Comprehensive, myth-busting examination of the Colorado high-school massacre.

“We remember Columbine as a pair of outcast Goths from the Trench Coat Mafia snapping and tearing through their high school hunting down jocks to settle a long-running feud. Almost none of that happened,” writes Cullen, a Denver-based journalist who has spent the past ten years investigating the 1999 attack. In fact, Eric Harris and Dylan Klebold conceived of their act not as a targeted school shooting but as an elaborate three-part act of terrorism. First, propane bombs planted in the cafeteria would erupt during lunchtime, indiscriminately slaughtering hundreds of students. The killers, positioned outside the school’s main entrance, would then mow down fleeing survivors. Finally, after the media and rescue workers had arrived, timed bombs in the killers’ cars would explode, wiping out hundreds more.

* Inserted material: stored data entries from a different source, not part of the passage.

-- ==== Sys2Proof/Machine/LinkOps.lean ====
section
/-! DEFINITION. Operations of a port that its rows share: lane sparing and calibration (R270 to
R278), lane control (R315 to R318), link states, replay and retrain (R336 to R344), and discovery
(R361 to R365). -/

namespace Sys2Proof.Machine

open Sys2Proof

/-! ### Lanes of a transmit direction (R270 to R278) -/

/-- What a decision about lanes makes the transmitter send. -/
inductive LaneAct where
  | change (slot wave : Nat)
  /-- the slot leaves the stripe -/
  | drop (slot : Nat)
  | msg (type arg : Nat)
  deriving DecidableEq, Repr

/-- The code for "no wavelength" in a lane map (R316). -/
def noWave : Nat := 15

def lmMap : Nat := 0x01
def lmMode : Nat := 0x02
def lmCal : Nat := 0x03
def lmCalDone : Nat := 0x04
def lmLaneFailed : Nat := 0x05
def lmLightPause : Nat := 0x06
def lmPower : Nat := 0x07
def lmBeacon : Nat := 0x10
def lmTrain : Nat := 0x11
def lmQual : Nat := 0x12
def lmRetrain : Nat := 0x13
/-- Stands in a list of messages for the SWITCH group that follows a change (R318). -/
def lmSwitch : Nat := 0x100
/-- Stands in a list of messages for a MAP_CHANGE that a failed wavelength causes (R318). -/
def lmMapFail : Nat := 0x101

/-- The slot a wavelength carries. -/
def LaneTx.slotOf (d : LaneTx) (w : Nat) : Option Nat :=
  (List.range d.map.length).find? (fun k => !bit d.out k && decide (nth d.map k = w))

/-- The wavelength under calibration. -/
def LaneTx.calWave (d : LaneTx) : Option Nat := d.cal.map (fun c => c.wave)

/-- The idle fallow lane, when there is one. -/
def LaneTx.spare (d : LaneTx) : Option Nat :=
  if bit d.failed d.fallow || (d.slotOf d.fallow).isSome || d.calWave = some d.fallow then none
  else some d.fallow

/-- Slot k moved onto a wavelength, or out of the stripe. -/
def LaneTx.put (d : LaneTx) (k : Nat) (w : Option Nat) : LaneTx :=
  match w with
  | some w => { d with map := d.map.set k w, out := setBit d.out k false }
  | none => { d with map := d.map.set k noWave, out := setBit d.out k true }

/-- A wavelength becomes the one calibrated last. -/
def LaneTx.calibrated (d : LaneTx) (w : Nat) : LaneTx :=
  { d with order := d.order.filter (fun x => x ≠ w) ++ [w] }

/-- A wavelength that carries no slot becomes available: a slot out of the stripe moves onto it, else
it is the fallow lane (R276). -/
def LaneTx.free (d : LaneTx) (w : Nat) : LaneTx × List LaneAct :=
  match (List.range d.map.length).find? (bit d.out) with
  | some k => (d.put k (some w), [.change k w])
  | none => ({ d with fallow := w }, [])

/-- The CAL end message of a wavelength. -/
def calEnd (w : Nat) : LaneAct := .msg lmCal (w + 2 ^ 8)

/-- A slot in progress ends without calibrating its wavelength (R276, R284). -/
def LaneTx.abort (d : LaneTx) : LaneTx × List LaneAct :=
  match d.cal with
  | none => (d, [])
  | some c =>
    let d1 := { d with cal := none }
    if c.retry then (d1, [calEnd c.wave])
    else
      match c.spare, c.slot with
      | none, some k => (d1.put k (some c.wave), [calEnd c.wave, .change k c.wave])
      | _, _ =>
        let (d2, acts) := d1.free c.wave
        (d2, calEnd c.wave :: acts)

/-- A wavelength fails (R276): the lanes after it, what is sent, and whether a slot in progress was
aborted for it. -/
def LaneTx.fail (d : LaneTx) (w : Nat) : LaneTx × List LaneAct × Bool :=
  let d0 := { d with failed := setBit d.failed w true }
  match d0.slotOf w with
  | some k =>
    match d0.spare with
    | some x => (d0.put k (some x), [.change k x], false)
    | none =>
      let out := d0.put k none
      match d0.cal with
      | some c =>
        if c.spare.isSome && !c.retry then
          let (d1, acts) := out.abort
          (d1, .drop k :: acts, true)
        else (out, [.drop k], false)
      | none => (out, [.drop k], false)
  | none =>
    if d0.calWave = some w then ({ d0 with cal := none }, [calEnd w], false) else (d0, [], false)

/-- A slot in service and one out of the stripe change places. -/
def LaneTx.swap (d : LaneTx) (k j : Nat) : LaneTx :=
  let d1 := (d.put j none).put k (some (nth d.map j))
  { d1 with cal := d.cal.map (fun c => if c.slot = some k then { c with slot := some j } else c) }

/-- Slots 0 to 3 carried by wavelengths in service, taken from slots 4 to 7 where need be: what a width of x8 uses (R597). -/
def LaneTx.pack (d : LaneTx) : LaneTx :=
  (List.range 4).foldl (fun (d : LaneTx) k =>
    if bit d.out k then
      match [4, 5, 6, 7].find? (fun j => !bit d.out j) with
      | some j => d.swap k j
      | none => d
    else d) d

/-- Wavelengths in the order of the slots they carry, those that carry none last (R675). -/
def LaneTx.bySlot (d : LaneTx) (ws : List Nat) : List Nat :=
  ((slotsIn d.map.length d.out).map (fun k => nth d.map k)).filter (fun w => ws.contains w) ++
    ws.filter (fun w => (d.slotOf w).isNone)

/-- A calibration slot starts on the in-service wavelength calibrated longest ago (R271, R274): the
lanes, what is sent, the wavelength, whether the slot runs without a fallow lane, and whether it is
the first such of its rotation. -/
def LaneTx.calStart (d : LaneTx) : Option (LaneTx × List LaneAct × Nat × Bool × Bool) :=
  match d.order.find? (fun w => (d.slotOf w).isSome && !bit d.failed w) with
  | none => none
  | some w =>
    let degr := if d.run = 0 then false else d.degr
    let d0 := { d with run := (d.run + 1) % 16, degr := degr, sinceRetry := d.sinceRetry + 1 }
    match d.slotOf w, d.spare with
    | some k, some x =>
      some ({ d0.put k (some x) with cal := some ⟨w, some k, some x, false⟩ },
        [.change k x, .msg lmCal w], w, false, false)
    | slot, _ =>
      let k := slot.getD 0
      some ({ d0.put k none with cal := some ⟨w, some k, none, false⟩, degr := true },
        [.drop k, .msg lmCal w], w, true, !degr)

/-- The slot in progress ends with lock confirmed (R271, R274). -/
def LaneTx.calFinish (d : LaneTx) : LaneTx × List LaneAct :=
  match d.cal with
  | none => (d, [])
  | some c =>
    let (d1, acts) := (d.calibrated c.wave).abort
    (d1, acts)

/-- The retry of a failed wavelength starts (R278). -/
def LaneTx.retryStart (d : LaneTx) (w : Nat) : LaneTx × List LaneAct :=
  ({ d with cal := some ⟨w, none, none, true⟩, sinceRetry := 0, run := (d.run + 1) % 16,
            degr := if d.run = 0 then false else d.degr }, [.msg lmCal w])

/-- The retry ends: the wavelength is restored, or has failed one retry more (R278). DESIGN CHOICE (log entry 44): a retry that
passes leaves the count of failed retries as it was. -/
def LaneTx.retryFinish (d : LaneTx) (w : Nat) (pass : Bool) : LaneTx × List LaneAct :=
  let d1 := { d with cal := none }
  if pass then
    let (d2, acts) := (({ d1 with failed := setBit d1.failed w false } : LaneTx).calibrated w).free w
    (d2, calEnd w :: acts)
  else ({ d1 with retries := SMap.set d1.retries 0 w (SMap.get d1.retries 0 w + 1) }, [calEnd w])

/-! ### Lanes of a receive direction -/

/-- The slot a wavelength carries. -/
def LaneRx.slotOf (d : LaneRx) (w : Nat) : Option Nat :=
  (List.range d.map.length).find? (fun k => !bit d.out k && decide (nth d.map k = w))

/-- A change of the map takes effect at the receiver. The code 0xF names λ15 when λ15 is free to carry
a slot, and otherwise takes the slot out of the stripe. -/
def LaneRx.put (d : LaneRx) (k w : Nat) : LaneRx :=
  let free := !bit d.failed w && (d.slotOf w).isNone && d.cal ≠ some w
  if w = noWave && !free then { d with map := d.map.set k noWave, out := setBit d.out k true }
  else { d with map := d.map.set k w, out := setBit d.out k false }

/-- Line rate of a lane in bits per second (R268). -/
def lineRate (mode : Nat) : Nat := (match mode with | 0 => 256 | 1 => 192 | _ => 64) * 10 ^ 9

/-- IDLE groups for some nanoseconds (R309, R312): the groups that begin in that time. The messages under way and waiting leave
in the first of them; the others carry NONE (R315). -/
def State.idleFor (s : State) (f : FieldId) (n : PortId) (ns : Nat) : State :=
  let k := (ns * (lineRate (s.freg f Reg.HDL_PORT_STATUS.TX_MODE n) / 10 ^ 9) + 5439) / 5440
  let T := (s.port f n).code
  let told := min k (T.quarters.length + 4 * T.queue.length)
  let s1 := (List.range told).foldl (fun t _ => t.groupOut f n false false) s
  let m := k - told
  (s1.updPort f n (fun P => { P with code := { P.code with
    group := (P.code.group + m) % 256
    quarters := if m = 0 then P.code.quarters else List.replicate ((4 - m % 4) % 4) 0 } })).emit
    (.idleGroups f n (s1.port f n).code.group m)

/-! ### Sending lane control (R315 to R318) -/

/-- Precedence of a waiting message (R317). -/
def lmRank (ty : Nat) : Nat :=
  if ty = lmMap ∨ ty = lmMode ∨ ty = lmSwitch ∨ ty = lmMapFail then 1
  else if ty = lmLightPause then 2
  else if ty = lmLaneFailed then 3
  else if ty = lmCal ∨ ty = lmCalDone then 4
  else if ty = lmTrain ∨ ty = lmRetrain then 5
  else if ty = lmQual then 6
  else if ty = lmBeacon then 7
  else 8

/-- A message takes its place among those that wait for CTL; the second value is how many groups it takes until its last
quarter has left. -/
def CodeTx.enter (T : CodeTx) (m : Nat × Nat) : CodeTx × Nat :=
  let front := T.queue.takeWhile (fun x => lmRank x.1 ≤ lmRank m.1)
  ({ T with queue := front ++ m :: T.queue.drop front.length }, T.quarters.length + 4 * (front.length + 1))

/-- The argument in a list of messages of the SWITCH group that follows a change: 0 for a mode, else one more than the
MAP_CHANGE's argument, in which bit 8 stands for a slot that leaves the stripe. -/
def switchArg (ty arg : Nat) : Nat := if ty = lmMode then 0 else arg + 1

/-- The map that groups are striped by after a SWITCH group: with the change that this group is for, and no later one (R318). -/
def CodeTx.switched (T : CodeTx) (arg : Nat) : CodeTx :=
  let k := (arg - 1) % 16
  if arg = 0 then { T with stream := [], skip := 0 }
  else if bit (arg - 1) 8 then { T with stream := [], skip := 0, map := T.map.set k noWave, out := setBit T.out k true }
  else { T with stream := [], skip := 0, map := T.map.set k (bits (arg - 1) 4 4), out := setBit T.out k false }

/-- A message leaves on every locked wavelength of the direction. While flits flow, messages leave in the groups that the
flits fill; a change of the map or mode and a light pause do not wait for flits, nor does any message without flits. -/
def State.laneOut (s : State) (f : FieldId) (n : PortId) (m : Nat × Nat) : State :=
  if m.1 = lmSwitch then
    ((s.emit (.switchGroup f n)).groupOut f n true true).updPort f n (fun P => { P with code := P.code.switched m.2 })
  else
    let ty := m.1 % 0x100
    let arg := if ty = lmMap then m.2 % 0x100 else m.2
    let s1 := s.emit (.lane f n ty arg)
    if !s.portLit f n then s1
    else
      let (T, k) := (s.port f n).code.enter (ty, arg)
      let s2 := s1.updPort f n (fun P => { P with code := T })
      if s.flitsFlow f n && decide (2 < lmRank ty) then s2
      else (List.range k).foldl (fun t _ => t.groupOut f n false false) s2

/-- Whether the transmitter can send codewords. -/
def TxStop.silent : TxStop → Bool
  | .relock => true
  | .pause => true
  | _ => false

/-- Changes of a slot that wait are superseded by a later one. -/
def dropSlot (k : Nat) : List (Nat × Nat) → List (Nat × Nat)
  | (a, x) :: (b, y) :: ws =>
    if (a = lmMap ∨ a = lmMapFail) ∧ x % 16 = k ∧ b = lmSwitch then dropSlot k ws
    else (a, x) :: dropSlot k ((b, y) :: ws)
  | ws => ws

/-- A message joins those that wait. A change that a failed wavelength causes goes ahead of the calibration changes, with its
SWITCH group (R318). -/
def waitPut (ws : List (Nat × Nat)) (m : Nat × Nat) : List (Nat × Nat) :=
  if m.1 = lmMapFail then
    let rest := dropSlot (m.2 % 16) ws
    let front := rest.takeWhile (fun x => x.1 ≠ lmMap)
    front ++ m :: (lmSwitch, switchArg m.1 m.2) :: rest.drop front.length
  else ws ++ [m]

It was only when the bombs in the cafeteria failed to detonate that the killers entered the high school with sawed-off shotguns blazing. Drawing on a wealth of journals, videotapes, police reports and personal interviews, Cullen sketches multifaceted portraits of the killers and the surviving community. He portrays Harris as a calculating, egocentric psychopath, someone who labeled his journal “The Book of God” and harbored fantasies of exterminating the entire human race. In contrast, Klebold was a suicidal depressive, prone to fits of rage and extreme self-loathing. Together they forged a combustible and unequal alliance, with Harris channeling Klebold’s frustration and anger into his sadistic plans. The unnerving narrative is too often undermined by the author’s distracting tendency to weave the killers’ expressions into his sentences—for example, “The boys were shooting off their pipe bombs by then, and, man, were those things badass.” Cullen is better at depicting the attack’s aftermath. Poignant sections devoted to the survivors probe the myriad ways that individuals cope with grief and struggle to interpret and make sense of tragedy.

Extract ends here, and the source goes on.